Regional Mean Differences for Variables
Note: IMF = International Monetary Fund; NA = not applicable; SIGI = Social Institutions and Gender Index; W/M = women/men.
Note: Bolded numbers indicate the two highest values for each variable. In the case of the first four output variables and for Electoral Democracy, high values are better or more gender equal, while for all other variables high values are worse or indicate more inequality.
ANOVA significant at F value p ≤ .001 for all variables in group, except % Women in National Parliament (p ≤ .004).
Most regions score quite well on the two educational measures—the women/men literacy ratio for those aged 15 and above, and the women/men ratio of the population with at least secondary education. Nonetheless, for secondary education, both South Asia and Sub-Saharan Africa score substantially lower than other regions (but their standard deviations are comparatively high, and therefore the range of national outcomes within these regions are quite varied), while the Middle East/North Africa (MENA) falls between the lowest and highest regions.
In contrast, women’s parliamentary representation is not near equity anywhere—23 percent or less in all regions—illustrating that some factors seem fairly consistent across regions. Indeed, the standard deviations are fairly similar for each region, ranging from 7.8 to 11.9. Nonetheless, in East Asia and the MENA countries, representation rates are the lowest at 15.5 percent and 12.0 percent, respectively, while those in Europe and Central Asia (23.3 percent) are almost double those values, possibly because of the high usage of electoral or party quotas in Europe
The ratio of women’s to men’s labor force participation, a GGI gender gap measure that can run from 0 (inequality) through 1 (equality), is inconsistent. Although men’s employment rates tend to be fairly steady across regions, women’s employment opportunities vary considerably and are the primary cause for ratio fluctuations. Women are very likely to be in the labor force in North America, Europe, and Sub-Saharan Africa (where women/men ratios run between .82 and .89), moderately likely in East Asia, South Asia, and Latin America/Caribbean (with women/men ratios ranging from 0.77 to 0.62), and unlikely in the MENA countries (ratio is 0.38).

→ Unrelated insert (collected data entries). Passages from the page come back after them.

/-! ### setTile -/

@[simp] theorem setTile_mem (t : TileId) (x : Tile) : (setTile t x s).mem = s.mem := rfl
@[simp] theorem setTile_regs (t : TileId) (x : Tile) : (setTile t x s).regs = s.regs := rfl
@[simp] theorem setTile_shadow (t : TileId) (x : Tile) : (setTile t x s).shadow = s.shadow := rfl
@[simp] theorem setTile_dict (t : TileId) (x : Tile) : (setTile t x s).dict = s.dict := rfl
@[simp] theorem setTile_blobs (t : TileId) (x : Tile) : (setTile t x s).blobs = s.blobs := rfl
@[simp] theorem setTile_sat (t : TileId) (x : Tile) : (setTile t x s).sat = s.sat := rfl
@[simp] theorem setTile_cat (t : TileId) (x : Tile) : (setTile t x s).cat = s.cat := rfl
@[simp] theorem setTile_banks (t : TileId) (x : Tile) : (setTile t x s).banks = s.banks := rfl
@[simp] theorem setTile_plates (t : TileId) (x : Tile) : (setTile t x s).plates = s.plates := rfl
@[simp] theorem setTile_units (t : TileId) (x : Tile) : (setTile t x s).units = s.units := rfl
@[simp] theorem setTile_clients (t : TileId) (x : Tile) : (setTile t x s).clients = s.clients := rfl
@[simp] theorem setTile_fabric (t : TileId) (x : Tile) : (setTile t x s).fabric = s.fabric := rfl
@[simp] theorem setTile_rot (t : TileId) (x : Tile) : (setTile t x s).rot = s.rot := rfl
@[simp] theorem setTile_arbs (t : TileId) (x : Tile) : (setTile t x s).arbs = s.arbs := rfl
@[simp] theorem setTile_host (t : TileId) (x : Tile) : (setTile t x s).host = s.host := rfl
@[simp] theorem setTile_logs (t : TileId) (x : Tile) : (setTile t x s).logs = s.logs := rfl
@[simp] theorem setTile_start (t : TileId) (x : Tile) : (setTile t x s).start = s.start := rfl
@[simp] theorem setTile_wearS (t : TileId) (x : Tile) : (setTile t x s).wearS = s.wearS := rfl
@[simp] theorem setTile_can (t : TileId) (x : Tile) : (setTile t x s).can = s.can := rfl
@[simp] theorem setTile_cur (t : TileId) (x : Tile) : (setTile t x s).cur = s.cur := rfl
@[simp] theorem setTile_mail (t : TileId) (x : Tile) : (setTile t x s).mail = s.mail := rfl
@[simp] theorem setTile_wear (t : TileId) (x : Tile) : (setTile t x s).wear = s.wear := rfl
@[simp] theorem setTile_ledger (t : TileId) (x : Tile) : (setTile t x s).ledger = s.ledger := rfl
@[simp] theorem setTile_served (t : TileId) (x : Tile) : (setTile t x s).served = s.served := rfl
@[simp] theorem setTile_ports (t : TileId) (x : Tile) : (setTile t x s).ports = s.ports := rfl
@[simp] theorem setTile_tick (t : TileId) (x : Tile) : (setTile t x s).tick = s.tick := rfl
@[simp] theorem setTile_pending (t : TileId) (x : Tile) : (setTile t x s).pending = s.pending := rfl
@[simp] theorem setTile_free (t : TileId) (x : Tile) : (setTile t x s).free = s.free := rfl

/-! ### setArr -/

@[simp] theorem setArr_mem (t : TileId) (x : ArrayS) : (setArr t x s).mem = s.mem := rfl
@[simp] theorem setArr_regs (t : TileId) (x : ArrayS) : (setArr t x s).regs = s.regs := rfl
@[simp] theorem setArr_shadow (t : TileId) (x : ArrayS) : (setArr t x s).shadow = s.shadow := rfl
@[simp] theorem setArr_dict (t : TileId) (x : ArrayS) : (setArr t x s).dict = s.dict := rfl
@[simp] theorem setArr_blobs (t : TileId) (x : ArrayS) : (setArr t x s).blobs = s.blobs := rfl
@[simp] theorem setArr_sat (t : TileId) (x : ArrayS) : (setArr t x s).sat = s.sat := rfl
@[simp] theorem setArr_cat (t : TileId) (x : ArrayS) : (setArr t x s).cat = s.cat := rfl
@[simp] theorem setArr_banks (t : TileId) (x : ArrayS) : (setArr t x s).banks = s.banks := rfl
@[simp] theorem setArr_plates (t : TileId) (x : ArrayS) : (setArr t x s).plates = s.plates := rfl
@[simp] theorem setArr_units (t : TileId) (x : ArrayS) : (setArr t x s).units = s.units := rfl
@[simp] theorem setArr_clients (t : TileId) (x : ArrayS) : (setArr t x s).clients = s.clients := rfl
@[simp] theorem setArr_fabric (t : TileId) (x : ArrayS) : (setArr t x s).fabric = s.fabric := rfl
@[simp] theorem setArr_rot (t : TileId) (x : ArrayS) : (setArr t x s).rot = s.rot := rfl
@[simp] theorem setArr_arbs (t : TileId) (x : ArrayS) : (setArr t x s).arbs = s.arbs := rfl
@[simp] theorem setArr_host (t : TileId) (x : ArrayS) : (setArr t x s).host = s.host := rfl
@[simp] theorem setArr_logs (t : TileId) (x : ArrayS) : (setArr t x s).logs = s.logs := rfl
@[simp] theorem setArr_start (t : TileId) (x : ArrayS) : (setArr t x s).start = s.start := rfl
@[simp] theorem setArr_wearS (t : TileId) (x : ArrayS) : (setArr t x s).wearS = s.wearS := rfl
@[simp] theorem setArr_can (t : TileId) (x : ArrayS) : (setArr t x s).can = s.can := rfl
@[simp] theorem setArr_cur (t : TileId) (x : ArrayS) : (setArr t x s).cur = s.cur := rfl
@[simp] theorem setArr_mail (t : TileId) (x : ArrayS) : (setArr t x s).mail = s.mail := rfl
@[simp] theorem setArr_wear (t : TileId) (x : ArrayS) : (setArr t x s).wear = s.wear := rfl
@[simp] theorem setArr_ledger (t : TileId) (x : ArrayS) : (setArr t x s).ledger = s.ledger := rfl
@[simp] theorem setArr_served (t : TileId) (x : ArrayS) : (setArr t x s).served = s.served := rfl
@[simp] theorem setArr_ports (t : TileId) (x : ArrayS) : (setArr t x s).ports = s.ports := rfl
@[simp] theorem setArr_tick (t : TileId) (x : ArrayS) : (setArr t x s).tick = s.tick := rfl
@[simp] theorem setArr_pending (t : TileId) (x : ArrayS) : (setArr t x s).pending = s.pending := rfl
@[simp] theorem setArr_free (t : TileId) (x : ArrayS) : (setArr t x s).free = s.free := rfl

/-! ### setVec -/

@[simp] theorem setVec_mem (t : TileId) (x : VecS) : (setVec t x s).mem = s.mem := rfl
@[simp] theorem setVec_regs (t : TileId) (x : VecS) : (setVec t x s).regs = s.regs := rfl
@[simp] theorem setVec_shadow (t : TileId) (x : VecS) : (setVec t x s).shadow = s.shadow := rfl
@[simp] theorem setVec_dict (t : TileId) (x : VecS) : (setVec t x s).dict = s.dict := rfl
@[simp] theorem setVec_blobs (t : TileId) (x : VecS) : (setVec t x s).blobs = s.blobs := rfl
@[simp] theorem setVec_sat (t : TileId) (x : VecS) : (setVec t x s).sat = s.sat := rfl
@[simp] theorem setVec_cat (t : TileId) (x : VecS) : (setVec t x s).cat = s.cat := rfl
@[simp] theorem setVec_banks (t : TileId) (x : VecS) : (setVec t x s).banks = s.banks := rfl
@[simp] theorem setVec_plates (t : TileId) (x : VecS) : (setVec t x s).plates = s.plates := rfl
@[simp] theorem setVec_units (t : TileId) (x : VecS) : (setVec t x s).units = s.units := rfl
@[simp] theorem setVec_clients (t : TileId) (x : VecS) : (setVec t x s).clients = s.clients := rfl
@[simp] theorem setVec_fabric (t : TileId) (x : VecS) : (setVec t x s).fabric = s.fabric := rfl
@[simp] theorem setVec_rot (t : TileId) (x : VecS) : (setVec t x s).rot = s.rot := rfl
@[simp] theorem setVec_arbs (t : TileId) (x : VecS) : (setVec t x s).arbs = s.arbs := rfl
@[simp] theorem setVec_host (t : TileId) (x : VecS) : (setVec t x s).host = s.host := rfl
@[simp] theorem setVec_logs (t : TileId) (x : VecS) : (setVec t x s).logs = s.logs := rfl
@[simp] theorem setVec_start (t : TileId) (x : VecS) : (setVec t x s).start = s.start := rfl
@[simp] theorem setVec_wearS (t : TileId) (x : VecS) : (setVec t x s).wearS = s.wearS := rfl
@[simp] theorem setVec_can (t : TileId) (x : VecS) : (setVec t x s).can = s.can := rfl
@[simp] theorem setVec_cur (t : TileId) (x : VecS) : (setVec t x s).cur = s.cur := rfl
@[simp] theorem setVec_mail (t : TileId) (x : VecS) : (setVec t x s).mail = s.mail := rfl
@[simp] theorem setVec_wear (t : TileId) (x : VecS) : (setVec t x s).wear = s.wear := rfl
@[simp] theorem setVec_ledger (t : TileId) (x : VecS) : (setVec t x s).ledger = s.ledger := rfl
@[simp] theorem setVec_served (t : TileId) (x : VecS) : (setVec t x s).served = s.served := rfl
@[simp] theorem setVec_ports (t : TileId) (x : VecS) : (setVec t x s).ports = s.ports := rfl
@[simp] theorem setVec_tick (t : TileId) (x : VecS) : (setVec t x s).tick = s.tick := rfl
@[simp] theorem setVec_pending (t : TileId) (x : VecS) : (setVec t x s).pending = s.pending := rfl
@[simp] theorem setVec_free (t : TileId) (x : VecS) : (setVec t x s).free = s.free := rfl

Among the health measures, maternal mortality averages the highest in Sub-Saharan Africa (457.2 per 100,000) and South Asia (200.6); Sub-Saharan Africa also has highest adolescent fertility rate (90.1 per 100,000), followed by Latin America/Caribbean (60.9), and then South Asia (54.3). Since younger pregnancies often lead to higher maternal mortality, it is not surprising that these two measures are correlated and exhibit a somewhat consistent regional pattern. In contrast, an inequitable sex ratio measure of “missing women” is relatively common in some regions (e.g., South Asia, MENA, or East Asia) and very rare in others (e.g., Latin America, Europe, and Sub-Saharan Africa). Yet, in regions where it is more common, the standard deviation within those regions is also higher (0.21 to .30 compared to 0.05 to 0.12), indicating considerable national variation within the “son preference” regions. This finding is consistent with research that shows there are about 15 to 20 countries that exhibit rather unequal sex ratios (Seager 2009).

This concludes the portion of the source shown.